A site is a defined area of land, possibly covered with water, on which the project construction is to be completed. A site may be used to erect, retrofit or turn down building(s), or for other construction related developments.

NOTE  Term according to ISO6707-1 vocabulary "area of land or water where construction work or other development is undertaken".

A site may include a definition of the single geographic reference point for this site (global position using WGS84 with Longitude, Latitude and Elevation). The precision is provided up to millionth of a second and it provides an absolute placement in relation to the real world as used in exchange with geospational information systems. If asserted, the Longitude, Latitude and Elevation establish the point in WGS84 where the point 0.,0.,0. of the LocalPlacement of IfcSite is situated.

The geometrical placement of the site, defined by the IfcLocalPlacement, shall be always relative to the spatial structure element, in which this site is included, or absolute, i.e. to the world coordinate system, as established by the geometric representation context of the project. The world coordinate system, established at the IfcProject.RepresentationContexts, may include a definition of the true north within the XY plane of the world coordinate system, if provided, it can be obtained at IfcGeometricRepresentationContext.TrueNorth.

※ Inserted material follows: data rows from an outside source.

-- ==== Sys2Proof/WellFormed.lean ====
section
/-!
DEFINITION. Which commands are well formed: the operands that name a unit name one that the gateway has. A command that
is not well formed names no unit; the machine then does nothing, or what the spec says of the register access it is.
-/

namespace Sys2Proof

/-- The operands of a command lie in the ranges of the units, fields and pins they name. -/
def Instr.wellFormed : Instr → Bool
  | .obSnapTsyncEdge pin _ => decide (pin < 2)
  | .evStatusWrite _ n _ => decide (n < 8)
  | .rxStartOfFrame port _ => decide (port < 41)
  | .rxRuntMinReached port _ => decide (port < 41)
  | .rxCellAllocate port _ => decide (port < 41)
  | .rxOversize port => decide (port < 41)
  | .rxEndOfFrame port _ => decide (port < 41)
  | .rxCutShort port => decide (port < 41)
  | .scHandover port => decide (port < 41)
  | .launchEligible q => decide (q < 328)
  | .shaperCreditRestored q => decide (q < 328)
  | .ceEncrypt port m => decide (port < 41 ∧ m < 4)
  | .sealAdd port => decide (port < 41)
  | .txStart port => decide (port < 41)
  | .launchTimeReached port m => decide (port < 41 ∧ m < 4)
  | .txEndOfFrame port => decide (port < 41)
  | .stomp port _ => decide (port < 41)
  | .txUnderrun port _ => decide (port < 41)
  | .transitParityError unit _ => decide (unit < 65536)
  | .parityStormResume unit => decide (unit < 65536)
  | .epochAdoption port => decide (port < 41)
  | .bersanBankWrite n _ => decide (n < 4)
  | .railPgRise n => decide (n < 6)
  | .railPgTimeout n => decide (n < 6)
  | .railPgLost n => decide (n < 6)
  | .listenExit src unit => decide (src < 13 ∧ unit < 64)
  | .tack _ set _ => decide (set < 2 ^ 18)
  | .tackCopyDone h => decide (h < 4)
  | .stitch _ h _ => decide (h < 4)
  | .stitchAt _ h _ ti sec ns => decide (h < 4 ∧ ti < 4 ∧ sec < 2 ^ 48 ∧ ns < 1000000000)
  | .unpick _ h => decide (h < 4)
  | .renew _ h => decide (h < 4)
  | .stitchAtTimeReached h => decide (h < 4)
  | .stitchCommit h => decide (h < 4)
  | .txTimeout h => decide (h < 4)
  | .mendStart _ kind unit => decide (kind < 16 ∧ unit < 256)
  | .mendStop _ id => decide (id < 256)
  | .bankTestFenceExpiry id => decide (id < 256)
  | .mendActivityEnd id _ => decide (id < 256)
  | .faultBankFence bank cell => decide (bank < 16 ∧ cell < 16384)
  | .hamperPageUe q _ => decide (q < 328)
  | .cipherMismatch pair ctx _ => decide (pair < 8 ∧ ctx < 4096)
  | .pcsBlockLock port => decide (port < 24)
  | .pcsLockLoss port => decide (port < 24)
  | .pcsFaultReceived port _ => decide (port < 24)
  | .controlWordReceived port rate => decide (port < 24 ∧ rate < 8)
  | .portFlushComplete port => decide (port < 41)
  | .pauseReceived port dmac opcode quanta => decide (port < 41 ∧ dmac < 2 ^ 48 ∧ opcode < 65536 ∧ quanta < 65536)
  | .pfcReceived port opcode en quanta => decide (port < 41 ∧ opcode < 65536 ∧ en < 256) && decide (quanta.length = 8)
  | .pauseExpiry port target => decide (port < 41 ∧ target < 9)
  | .pauseWdTrip port target => decide (port < 41 ∧ target < 9)
  | .pauseHoldoffEnd port => decide (port < 41)
  | .beaconLoss n => decide (n < 12)
  | .beaconReceived n => decide (n < 12)
  | .nodeIdCollision n => decide (n < 12)
  | .jabber n => decide (n < 12)
  | .quarantineEnd n => decide (n < 12)
  | .quarantineRelease _ n _ => decide (n < 12)
  | .mdioPoll reg1 reg5 reg10 => decide (reg1 < 65536 ∧ reg5 < 65536 ∧ reg10 < 65536)
  | .mdioDone data => decide (data < 65536)
  | .fillPageTimeout q => decide (q < 328)
  | .hamperPageWritten q => decide (q < 328)
  | .refillStart q => decide (q < 328)
  | .refillDone q => decide (q < 328)
  | .pgRejoin pg member => decide (pg < 16 ∧ member < 8)
  | .frerReset h => decide (h < 1024)
  | .gclEntryChange port => decide (port < 41)
  | .gclStart port => decide (port < 41)
  | .sgateEntryChange g => decide (g < 256)
  | .psfpClearFilter _ i => decide (i < 1024)
  | .psfpClearGate _ g => decide (g < 256)
  | .tiAdjWrite _ i _ => decide (i < 4)
  | .tiStep _ i => decide (i < 4)
  | .tiSet _ i => decide (i < 4)
  | .tiUnset _ i => decide (i < 4)
  | .tiTimeRead _ i => decide (i < 4)
  | .syncReceived i port domain _ gmid prio => decide (i < 4 ∧ port < 41 ∧ domain < 256 ∧ gmid < 2 ^ 64 ∧ prio < 256)
  | .syncTimeout i other => decide (i < 4 ∧ other.getD 0 < 256)
  | .settleExpiry i => decide (i < 4)
  | .syncTransmit i => decide (i < 4)
  | .tsyncInEdge k _ => decide (k < 2)
  | .tsiPop _ k => decide (k < 2)
  | .tsyncOutEdge k => decide (k < 2)
  | .canIntegrated c => decide (c < 16)
  | .canConfigApplied c => decide (c < 16)
  | .canTxreq _ c w _ => decide (c < 16 ∧ w < 4)
  | .canTxcan _ c w _ => decide (c < 16 ∧ w < 4)
  | .canRxack _ c w _ => decide (c < 16 ∧ w < 4)
  | .canRecover _ c => decide (c < 16)
  | .canTxChoice c _ word => decide (c < 16 ∧ word < 512)
  | .canTxCommit c => decide (c < 16)
  | .canTxDone c _ => decide (c < 16)
  | .canArbLost c => decide (c < 16)
  | .canRxFrame c f _ => decide (c < 16 ∧ f.format < 3 ∧ f.data.length ≤ 2048)
  | .canProtocolException c _ => decide (c < 16)
  | .canBusError c code .. => decide (c < 16 ∧ 0 < code ∧ code < 7)
  | .canRecoveryDone c => decide (c < 16)
  | .gwRouteLookup c _ word => decide (c < 16 ∧ word < 512)
  | .gwHoldDeadline t => decide (t < 256)
  | .pqCommit q => decide (q < 16)
  | .pqRewind q => decide (q < 16)
  | .pqUpRead q _ => decide (q < 16)
  | .pqDownWrite q => decide (q < 16)
  | .gwDownPacket q _ => decide (q < 16)
  | .pqReset _ q => decide (q < 16)
  | .invalidate _ node => decide (node < 1024)
  | .rebind _ node => decide (node < 1024)
  | .importKey _ node _ data => decide (node < 1024) && decide (data.length ≤ 64)
  | .exportKey _ node => decide (node < 1024)
  | .lcAdvance _ target => decide (target < 4)
  | .keyDerive ctx => decide (ctx < 4096)
  | .tamperAlarm src => decide (src < 6)
  | .keepaliveRecognised (.can c id _) => decide (c < 16 ∧ id < 2 ^ 29)
  | .keepaliveRecognised (.frame _) => true
  | .keepaliveTx d => decide (d < 16)
  | .foldCommit d => decide (d < 16)
  | .foldComplete d => decide (d < 16)
  | .domainWake d src unit => decide (d < 16 ∧ src < 13 ∧ unit < 64)
  | .wakeInActive pin => decide (pin < 5)
  | .canWufReceived c id _ => decide (c < 16 ∧ id < 2 ^ 29)
  | .canKaWake c id _ => decide (c < 16 ∧ id < 2 ^ 29)
  | .t1sEnergy n => decide (n < 12)
  | .wakeHoldEnd d => decide (d < 16)
  | .wakeMaskEnd i => decide (i < 25)
  | .overstayA d => decide (d < 16)
  | .overstayB d => decide (d < 16)
  | .lsUpdate meas _ => decide (meas.length = 16)
  | .shortTrip ch => decide (ch < 16)
  | .inrushEnd ch _ => decide (ch < 16)
  | .coreWfiOffline k => decide (k < 8)
  | .offlineGraceExpiry k => decide (k < 8)
  | .tagPop _ k => decide (k < 8)
  | .hpRxWrite port _ => decide (port < 41)
  | .hpTxFrame port _ => decide (port < 41)
  | .hpCoalTimer r => decide (r < 256)
  | .dramUe addr _ => decide (0x0800000000 ≤ addr ∧ addr < 0x0C00000000)
  | .prefetchExpiry w => decide (w < 16)
  | .pcieLinkChange _ gen width => decide (gen < 8 ∧ width < 32)
  | .rescueHeader link _ _ _ => decide (link < 2)
  | .rescueChunk link _ _ => decide (link < 2)
  | .rescueActivate link _ _ => decide (link < 2)
  | .ringRecordWrite r => decide (r < 9)
  | .csuFrameEnd u => decide (u < 8)
  | .csuHold _ u => decide (u < 8)
  | .csuHoldAck u => decide (u < 8)
  | .csuClear _ u => decide (u < 8)
  | .csuRunWrite _ u _ => decide (u < 8)
  | .pcsFaultCleared port => decide (port < 24)
  | .jabberLineIdle n => decide (n < 12)
  | .bersanSessionOpen n _ port _ udp => decide (n < 4 ∧ port < 41 ∧ udp < 65536)
  | .bersanSessionClose n => decide (n < 4)
  | .coreCycle k .. => decide (k < 8)
  | .tamperAlarmCleared src => decide (src < 6)
  | .registerWrite .. | .rcRead .. | .counterLowRead .. | .obSnapTrigger .. | .obSnapRelease ..
    | .obSnapTimeMatch | .obSnapDomainFreeze .. | .obSnapHoldMaxExpiry | .powerDieMirrorRefresh
    | .fxPipelinePass .. | .ceDecrypt .. | .secondPass .. | .sealCheck .. | .sxEnqueue .. | .ingressCopyWrite ..
    | .loaderStart | .loadRecord | .bootStitch | .nvmOperation .. | .flashOpComplete .. | .modeReqPartial ..
    | .modeReqRun .. | .modeReqListen .. | .modeReqRescue .. | .modeReqFactory .. | .partialToRunStep
    | .runEntry | .runToPartialStep | .listenEntry | .railsOff | .vbatAonPowerOn | .vbatAonBrownout
    | .pwTrimsLoaded | .rtcCrystalStable | .railRetryTimer | .socPowerOnRelease .. | .romSelfTestDone ..
    | .firmwareStart | .pufReconstructed .. | .dramTrainingDone | .serdesCalibrationDone | .dramZeroingDone
    | .startRampDone | .resetNAsserted | .resetNReleased | .svWatchdogExpiry | .lockstepMismatch
    | .svResetSoc .. | .drainLimAgeDiscard | .shadowWrite .. | .mdioAccess .. | .pageReturn | .hamperDrained
    | .patrolScrub .. | .learnCommit | .ageTick | .fdbRead .. | .fdbSearch .. | .fdbDelete .. | .fdbFlush ..
    | .fdbOpDone | .fbtcPair | .pairGo .. | .zeroise .. | .clearLock .. | .clearLockDone .. | .enroll ..
    | .kxCommandDone .. | .meshCheck .. | .keyRemask | .trngHealthFail | .trngHealthPass | .foldCmdWake ..
    | .foldCmdForgive .. | .foldNeedWrite .. | .wakeValidityDecision .. | .rtcSet | .rtcAlarm | .reenable ..
    | .vbatUndervoltage | .vbatRecovered | .totalCurrentShed .. | .dissipationHigh | .powerDieLinkRefresh
    | .holdExpired | .clusterRelease | .imageCopyDone .. | .coreStart .. | .dvfsRequest .. | .dvfsDone
    | .ringTailWrite .. | .dramScrubPassDone | .outboundAccess .. | .outboundCompletion ..
    | .outboundReadTimeout .. | .inboundRequest .. | .pcieErrorMessage .. | .pcieReset | .rootMsiWrite ..
    | .msiDataPop .. | .fenceClr .. | .updOpen .. | .updHeader .. | .updBlock .. | .updActivate ..
    | .updClose .. | .updSessionTimeout | .copySlotDone .. | .copyComplete | .migration | .rescueBreak
    | .rescueHello .. | .slotClr .. | .slotAccount .. | .csuReattach .. | .ledgerFlush | .ledgerScan
    | .ledgerVerify .. | .ledgerVerifyDone => true

end Sys2Proof
end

A project may span over several connected or disconnected sites. Therefore site complex provides for a collection of sites included in a project. A site can also be decomposed in parts, where each part defines a site section. This is defined by the composition type attribute of the supertype IfcSpatialStructureElements which is interpreted as follow:

• COMPLEX = site complex
• ELEMENT = site
• PARTIAL = site section

The IfcSite is used to build the spatial structure of a building (that serves as the primary project breakdown and is required to be hierarchical).

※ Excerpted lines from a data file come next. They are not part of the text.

open State in
/-- Settles O52: the rings of the host ports, row by row. -/
theorem hostRingCommands : Obligations.HostRingCommands := by
  unfold Obligations.HostRingCommands
  refine ⟨?tails, ?write, ?noRing, ?next, ?timer, ?enters⟩
  case tails =>
    intro a p r data s hr hp hr64
    have tail (off : Nat) (hoff : 0x8100000 ≤ off ∧ (off - 0x8100000) / 0x10000 < 2 ∧
        (off - 0x8100000) % 0x10000 % 0x20 = 0x10 ∧
        ((off - 0x8100000) % 0x10000 / 0x800 = 2 ∨ (off - 0x8100000) % 0x10000 / 0x800 = 4)) :
        execRingTailWrite a off data s = .next ((s.setRg ⟨off, 0, 16, 18⟩ (data.toNat % 65536)).answer .done) := by
      rw [execRingTailWrite, byAgent_reaches _ _ _ hr, if_pos hoff]
    have shown (off : Nat) :
        ((s.setRg ⟨off, 0, 16, 18⟩ (data.toNat % 65536)).answer .done).rg ⟨off, 0, 16, 18⟩ = data.toNat % 65536 := by
      rw [rg_congr (answer_regs _ _), rg_setRg_self _ _ _ (by simp)]
      exact Nat.mod_mod _ _
    refine ⟨_, _, tail (R.CX_HP_RX_TAIL p r) ?_, shown _, tail (R.CX_HP_TX_TAIL p r) ?_, shown _⟩
    · unfold R.CX_HP_RX_TAIL; omega
    · unfold R.CX_HP_TX_TAIL; omega
  case write =>
    intro p r crc d x f s hp hx hf hw ho hpar hring hon hposted hlen hd hbad
    show ∃ t, execHpRxWrite (36 + p) none s = _ ∧ _
    rw [execHpRxWrite, hx]
    dsimp only
    rw [hf]
    dsimp only
    rw [if_neg (by rw [hw]; simp; omega)]
    generalize hbs : s.egressBytes f (36 + p) = bs at hlen ⊢
    have hd' : (s.setTx (36 + p) none).hpDesc p false r ((s.setTx (36 + p) none).rg (F.CX_HP_RX_HEAD_HEAD p r)) = d := hd.symm
    have hneed : (s.setTx (36 + p) none).rxNeed p r bs.length = 1 := rxNeed_one hlen
    have hrefused := rxRefused_takes (tc := x.copy.tc) (crc := crc) (f := f) (show (s.setTx (36 + p) none).hpOn p false r = true from hon)
      hposted hneed (by rw [hd']; exact hbad)
    have hwrite := rxWrite_one (s := s.setTx (36 + p) none) (tc := x.copy.tc) (crc := crc) (err := hpErr f) (f := f) hposted hneed hlen
    obtain ⟨hbuf, hdesc, hbeside⟩ := rxBuffer_dram (s.setTx (36 + p) none) p r ((s.setTx (36 + p) none).rg (F.CX_HP_RX_HEAD_HEAD p r)) bs
      (rxDesc_length f x.copy.tc crc bs.length (hpErr f) true true false)
    rw [hd'] at hbuf hdesc hbeside
    have hr64 : r < 64 := by have := rxRing_lt s p f x.copy.tc; rwa [hring] at this
    obtain ⟨hpos, hle⟩ := hpSize_le (s.setTx (36 + p) none) p false r
    have hhead : ((s.setTx (36 + p) none).rg (F.CX_HP_RX_HEAD_HEAD p r) + 1) % (s.setTx (36 + p) none).hpSize p false r < 65536 :=
      Nat.lt_of_lt_of_le (Nat.mod_lt _ hpos) hle
    have hwm := rxBuffer_moves (s.setTx (36 + p) none) p r ((s.setTx (36 + p) none).rg (F.CX_HP_RX_HEAD_HEAD p r)) bs
      (rxDesc f x.copy.tc crc bs.length (hpErr f) true true false)
    have hwrg := rg_rxBuffer (s.setTx (36 + p) none) p r ((s.setTx (36 + p) none).rg (F.CX_HP_RX_HEAD_HEAD p r)) bs
      (rxDesc f x.copy.tc crc bs.length (hpErr f) true true false) (F.HP_RX_FRAMES_COUNT p) (by dsimp only; omega)
      (.inr (by dsimp only; omega))
    unfold hpWriteEnd
    dsimp only
    rw [show 36 + p - 36 = p by omega, hring]
    dsimp only
    rw [hbs, hrefused]
    dsimp only
    rw [hwrite]
    generalize (s.setTx (36 + p) none).rxBuffer p r ((s.setTx (36 + p) none).rg (F.CX_HP_RX_HEAD_HEAD p r)) bs
      (rxDesc f x.copy.tc crc bs.length (hpErr f) true true false) = w at hbuf hdesc hbeside hwm hwrg ⊢
    obtain ⟨hmx, hsx, hheadv, hcount⟩ := rxMoved_shows w hp hr64 hhead
    change ∃ t, Host.Outcome.next ((((w.rxMoved p r _).hpCounted (36 + p) (bs.length + 4) (bs ++ fcsBytes bs)).pegDone f
      (some x.copy) (some s.now) false false x.copy.cut 0).copyGone x.copy.frame _).drainDone = _ ∧ _
    generalize w.rxMoved p r (((s.setTx (36 + p) none).rg (F.CX_HP_RX_HEAD_HEAD p r) + 1) %
      (s.setTx (36 + p) none).hpSize p false r) = v at hmx hsx hheadv hcount ⊢
    obtain ⟨hcreg, hcmx, hcsx⟩ := hpCounted_shows v (port := 36 + p) (by omega) (bs.length + 4) (bs ++ fcsBytes bs)
    generalize v.hpCounted (36 + p) (bs.length + 4) (bs ++ fcsBytes bs) = u at hcreg hcmx hcsx ⊢
    have hpeg := EndsQuiet.pegDone u f (some x.copy) (some s.now) false false x.copy.cut 0
    have hpegsx := (pegDone_moves u f (some x.copy) (some s.now) false false x.copy.cut 0).1 .sx (by decide)
    generalize u.pegDone f (some x.copy) (some s.now) false false x.copy.cut 0 = y at hpeg hpegsx ⊢
    have hysx : y.sx = (s.setTx (36 + p) none).sx :=
      hpegsx.trans (hcsx.trans (hsx.trans (hwm.1 .sx (by decide))))
    have hplain : y.Plain x.copy.frame := ⟨f, (frameOf_congr hysx _).trans hf, ho, hpar⟩
    have hgone := quiet_copyGone hplain (decide (f.verdict = .ok) && !false)
    obtain ⟨hend, hrg⟩ := ringEnd_shows (hpeg.trans hgone)
    have htx := (bufferSettles_copyGone y x.copy.frame (decide (f.verdict = .ok) && !false)).txOf (36 + p)
    generalize y.copyGone x.copy.frame (decide (f.verdict = .ok) && !false) = z at hend hrg htx ⊢
    have hdram (a n : Nat) : z.drainDone.dramRd a n = w.dramRd a n := by
      have e : z.drainDone.mx = w.mx := hend.trans (hcmx.trans hmx)
      exact dramRd_congr (by rw [e]) (by rw [e]) a n
    have hafter (g : Fld) (h1 : 0x8000000 ≤ g.off) (h2 : g.off < 0xB000000) : z.drainDone.rg g = v.rg g := by
      rw [hrg g h1 h2, hcreg.rg g (by unfold afterRing; omega) (.inr (by omega))]
    refine ⟨_, rfl, ?_, fun hok hap => ?_, ?_, ?_, ?_, ?_, fun k hk hk' => ?_⟩
    · rw [txOf_congr ((drainDone_moves _).1 .sx (by decide)), htx, txOf_congr hysx, txOf_setTx_same]
    · rw [hdram]; exact hbuf hok hap
    · rw [hdram, ← rxDesc_len f x.copy.tc crc bs.length (hpErr f) true true false]
      exact hdesc 0 2 (by decide)
    · rw [hdram, ← rxDesc_hash f x.copy.tc crc bs.length (hpErr f) true true false]
      exact hdesc 16 4 (by decide)
    · rw [hafter _ (by dsimp only; omega) (by dsimp only; omega), hheadv]
      rfl
    · rw [hafter _ (by dsimp only; omega) (by dsimp only; omega), hcount, hwrg]
      rfl
    · rw [hdram]; exact hbeside k hk hk'
  case noRing =>
    intro p r crc ecc x f s hp hx hf hw ho hpar hring hon
    show ∃ t, execHpRxWrite (36 + p) ecc s = _ ∧ _
    rw [execHpRxWrite, hx]
    dsimp only
    rw [hf]
    dsimp only
    rw [if_neg (by rw [hw]; simp; omega)]
    have hrefused : (s.setTx (36 + p) none).rxRefused p r f x.copy.tc crc (s.egressBytes f (36 + p)) false ecc =
        some ((s.setTx (36 + p) none).bump (F.HP_RX_NORING_COUNT p)) := by
      rw [rxRefused, show (s.setTx (36 + p) none).hpOn p false r = false from hon]
      rfl
    unfold hpWriteEnd
    dsimp only
    rw [show 36 + p - 36 = p by omega, hring]
    dsimp only
    rw [hrefused]
    dsimp only
    generalize hu : (s.setTx (36 + p) none).bump (F.HP_RX_NORING_COUNT p) = u
    have hsx : u.sx = (s.setTx (36 + p) none).sx := by rw [← hu, bump_sx]
    have hplain : u.Plain x.copy.frame := ⟨f, (frameOf_congr hsx _).trans hf, ho, hpar⟩
    obtain ⟨hmx, hrg⟩ := ringEnd_shows (quiet_dropCopy hplain 10)
    refine ⟨_, rfl, ?_, ?_, ?_⟩
    · rw [txOf_congr ((drainDone_moves _).1 .sx (by decide)), (bufferSettles_dropCopy _ _ _).txOf, txOf_congr hsx,
        txOf_setTx_same]
    · rw [hmx, ← hu, bump_mx]; rfl
    · rw [hrg _ (by dsimp only; omega) (by dsimp only; omega), ← hu, rg_bump_self _ _ _ (by simp)]
      rfl
  case next =>
    intro p r ecc s hp hup hc he hb
    show ∃ t, execHpTxFrame (36 + p) ecc s = _ ∧ _
    rw [execHpTxFrame, show 36 + p - 36 = p by omega]
    dsimp only
    rw [if_neg (by rw [hup]; simp; omega), hc]
    dsimp only
    have hnext := txServe_next he hb
    generalize s.txServe p r ecc = t at hnext
    exact ⟨_, rfl, hnext, Sparse.get_set_same (fun _ => 63) t.cx.rr _ r⟩
  case timer =>
    intro k s hk hu hc
    show ∃ t, execHpCoalTimer k s = _ ∧ _
    rw [execHpCoalTimer, if_pos ⟨hk, hc⟩]
    have hring := hpRaise_ring s (k / 128) (decide (k % 128 ≥ 64)) (k % 64)
    have hev := hpRaise_event (s := s) (k / 128) (decide (k % 128 ≥ 64)) (k % 64) hu
    rw [ringKey_split] at hring
    refine ⟨_, rfl, by rw [hring], ?_⟩
    simpa using hev
  case enters =>
    intro p r buf len d frame s hp hup hc hn hd hbad hbuf hlen hfirst h0 hok hu hframe hctl hmin hmax
    show ∃ t, execHpTxFrame (36 + p) 0 s = _ ∧ _
    rw [execHpTxFrame, show 36 + p - 36 = p by omega]
    dsimp only
    rw [if_neg (by rw [hup]; simp; omega), hc]
    dsimp only
    obtain ⟨j, hserve⟩ := txServe_enters hn hd hbad hbuf hlen hfirst h0 hok hu
    have hport : 36 + p = 36 ∨ 36 + p = 37 := by omega
    have hcfg := arbBytes_cfg s (c := 0) (by decide) (len + 32 * 1)
    have hmoves := arbBytes_moves s 0 (len + 32 * 1)
    have hwithin := regsWithin_arbBytes s (c := 0) (by decide) (len + 32 * 1)
    have hsx := hmoves.1 .sx (by decide)
    have hepoch : (s.arbBytes 0 (len + 32 * 1)).portEpoch (36 + p) = s.portEpoch (36 + p) :=
      portEpoch_congr (hmoves.1 .epochs (by decide)) _
    have hfreeCells : (s.arbBytes 0 (len + 32 * 1)).physFree = s.physFree :=
      physFree_congr (by rw [hsx]) (hwithin.rg _ (by decide) (.inl (by decide))) (hwithin.rg _ (by decide) (.inr (by decide)))
    rw [← hframe] at hserve
    obtain ⟨hreceived, hfree, hcount, hrg⟩ := enterWhole_shows (s := s.arbBytes 0 (len + 32 * 1)) (p := 36 + p) (data := frame)
      (descTold_keeps s p r d) hport (by rw [hepoch, runtMin, hcfg]; exact hmin) (by rw [hepoch, maxLen, hcfg]; exact hmax) hctl
    rw [hsx] at hreceived hfree
    rw [hfreeCells] at hfree
    have hbefore : (s.arbBytes 0 (len + 32 * 1)).rd64 (R.PX_RX_FRAMES (36 + p)) = s.rd64 (R.PX_RX_FRAMES (36 + p)) :=
      rd64_congr (hwithin.rd _ (by unfold R.PX_RX_FRAMES; omega) (.inr (by unfold R.PX_RX_FRAMES; omega)))
        (hwithin.rd _ (by unfold R.PX_RX_FRAMES; omega) (.inr (by unfold R.PX_RX_FRAMES; omega)))
    have hbefore' : (s.arbBytes 0 (len + 32 * 1)).rg (F.HP_TX_FRAMES_COUNT p) = s.rg (F.HP_TX_FRAMES_COUNT p) :=
      hwithin.rg _ (by dsimp only; omega) (.inr (by dsimp only; omega))
    have hsent := hrg (F.HP_TX_FRAMES_COUNT p) (by dsimp only; omega) (by dsimp only; omega)
      (by simp only [cellRegs, upperRegs]; omega)
    rw [hbefore] at hcount
    rw [hbefore'] at hsent
    generalize hstart : (s.arbBytes 0 (len + 32 * 1)).startRecord (36 + p) = f0 at hreceived
    have hport0 : f0.port = 36 + p := by rw [← hstart]; rfl
    generalize (s.arbBytes 0 (len + 32 * 1)).enterWhole (36 + p) frame (s.descTold p r d) = v at *
    have hjob := regsWithin_txJob (s := v.bump (F.HP_TX_FRAMES_COUNT p)) (p := p) (r := r) (j := j) (txChoose_lt hc)
    have hjobsx := (txJob_sx (v.bump (F.HP_TX_FRAMES_COUNT p)) p r j).trans (bump_sx _ _ _)
    rw [hserve]
    generalize (v.bump (F.HP_TX_FRAMES_COUNT p)).txJob p r j = u at *
    have hout (o : Nat) (h : o < 0x8000000) (he : o < 0x2000 ∨ 0x2020 ≤ o) : u.rd o = v.rd o :=
      (hjob.rd o (by simp only [upperRegs]; omega) he).trans (rd_bump_other _ _ _ _ (by dsimp only; omega))
    refine ⟨_, rfl, ?_, ?_, ?_, ?_⟩
    · show u.rg (F.HP_TX_FRAMES_COUNT p) = _
      rw [hjob.rg _ (by simp only [upperRegs]; omega) (.inr (by dsimp only; omega)), rg_bump_self _ _ _ (by simp), hsent]
    · show u.rd64 (R.PX_RX_FRAMES (36 + p)) = _
      rw [← hcount]
      exact rd64_congr (hout _ (by unfold R.PX_RX_FRAMES; omega) (.inr (by unfold R.PX_RX_FRAMES; omega)))
        (hout _ (by unfold R.PX_RX_FRAMES; omega) (.inr (by unfold R.PX_RX_FRAMES; omega)))
    · intro hcells
      show u.frameOf s.sx.nextId ≠ none
      rw [frameOf_congr hjobsx]
      exact hfree hcells
    · intro g hg
      have hg' : v.frameOf s.sx.nextId = some g := (frameOf_congr hjobsx _).symm.trans hg
      obtain ⟨l, rfl⟩ := hreceived g hg'
      exact ⟨hport0, rfl, rfl, rfl, rfl⟩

Figure 179 shows the IfcSite as part of the spatial structure. In addition to the logical spatial structure, also the placement hierarchy is shown. In this example the spatial structure hierarchy and the placement hierarchy are identical.

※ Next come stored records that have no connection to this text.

-- ==== Sys2Proof/Machine/IndexMemory.lean ====
section
/-! DEFINITION. Index-register and memory instructions (43_index_memory.md). None of the memory instructions changes I (R147). -/

namespace Sys2Proof.Machine

/-- `LD I,NNN` (43_index_memory.md R141). -/
def execLdI (nnn : BitVec 12) (s : State) : Host.Outcome State Fault Refusal :=
  .next { s with i := zextAddr nnn }

/-- `ADD I,Vx` (43_index_memory.md R142): modulo 65536, no flag. -/
def execAddI (x : RegIx) (s : State) : Host.Outcome State Fault Refusal :=
  .next { s with i := s.i + zextByte (s.getV x) }

/-- `LD F,Vx` (43_index_memory.md R143): the whole byte is tested, it is not masked. -/
def execLdFont (x : RegIx) (s : State) : Host.Outcome State Fault Refusal :=
  orRaise s .invalidDigit
    (if 15 < (s.getV x).toNat then none else some { s with i := glyphAddress (s.getV x).toNat })

/-- `LD B,Vx` (43_index_memory.md R144). -/
def execLdBcd (x : RegIx) (s : State) : Host.Outcome State Fault Refusal :=
  orRaise s .invalidAccess (memWrite (dataBase s) (bcdDigits (s.getV x)) s)

/-- `LD [I],Vx` (43_index_memory.md R145). -/
def execStoreRegs (x : RegIx) (s : State) : Host.Outcome State Fault Refusal :=
  orRaise s .invalidAccess (memWrite (dataBase s) (regsUpTo s x) s)

/-- `LD Vx,[I]` (43_index_memory.md R146): all bytes are read before a register is written. -/
def execLoadRegs (x : RegIx) (s : State) : Host.Outcome State Fault Refusal :=
  orRaise s .invalidAccess ((memRead (dataBase s) (x.val + 1) s).map (s.setVs 0))

end Sys2Proof.Machine
end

NOTE  Detailed requirements on mandatory element containment and placement structure relationships are given in view definitions and implementer agreements.

Figure 179 — Site composition

Figure 180 describes the heights and elevations of the IfcSite. It is used to provide the geographic longitude, latitude, and height above sea level for the origin of the site. The origin of the site is the local placement.

The provision of longitude, latitude, height at the IfcSite for georeferencing is provided for upward compatibility reasons. It requires a single instance of IfcSite and WGS84 as coordinate reference system.

For exact georeferencing (or referencing to any other geographic coordinate system other than WSG84) the entities IfcCoordinateReferenceSystem and IfcMapConversion have to be used to define an exact mapping of the project engineering coordinate system to the geographic (or map) coordinate system.

• reference height of site is provided by: IfcSite.RefElevation, it is given according to the height datum used at this location.
• the reference height of each building situated at the site is given againt the same height datum used at this location.
• the elevations of each storey belonging to each building are given as local height relative to the reference height of the building.

Figure 180 — Site elevations

HISTORY  New entity in IFC1.0.

The Spatial Composition concept applies to this entity.

By using the inverse relationship IfcSite.Decomposes it references IfcProject || IfcSite through IfcRelAggregates.RelatingObject, If it refers to another instance of IfcSite, the referenced IfcSite needs to have a different and higher CompositionType, i.e. COMPLEX (if the other IfcSite has ELEMENT), or ELEMENT (if the other IfcSite has PARTIAL).

The Spatial Decomposition concept applies to this entity.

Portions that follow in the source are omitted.